DATASET RECORDS
-- ==== Sys2Proof/Machine/Flags.lean ====
section
/-! DEFINITION. The flags of R28: the collision test (R97), the status codes (R29, R134) and the four status outputs
(R29). -/

namespace Sys2Proof.Machine

/-- A data-bearing control byte of value 0x01 is a collision (R62, R97). -/
def isCollision (c : Byte) : Bool := c == Config.sentinel

/-- A phase as its bit (R15, R22). -/
def Phase.bit : Phase → Bool
  | .run => false
  | .done => true

/-- The 3-bit code of a status (R29, R134). -/
def DecStatus.code : DecStatus → BitVec 3
  | .none => 0#3
  | .sentinel => 1#3
  | .eofCtrl => 2#3
  | .eofLit => 3#3
  | .eofSel => 4#3
  | .undefRef => 5#3

/-- The output `enc_done` (R29, R100). -/
def encDone (s : State) : Bool := s.enc.phase.bit

/-- The output `enc_collision` (R29, R144). -/
def encCollision (s : State) : Bool := s.enc.coll

/-- The output `dec_done` (R29, R120). -/
def decDone (s : State) : Bool := s.dec.phase.bit

/-- The output `dec_status` (R29). -/
def decStatusCode (s : State) : BitVec 3 := s.dec.status.code

end Sys2Proof.Machine
end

WHAT TO WORK ON
Check every line of the data above for the string "sentinel", and copy those that have it.

EXPECTED ANSWER
def isCollision (c : Byte) : Bool := c == Config.sentinel
  | .sentinel => 1#3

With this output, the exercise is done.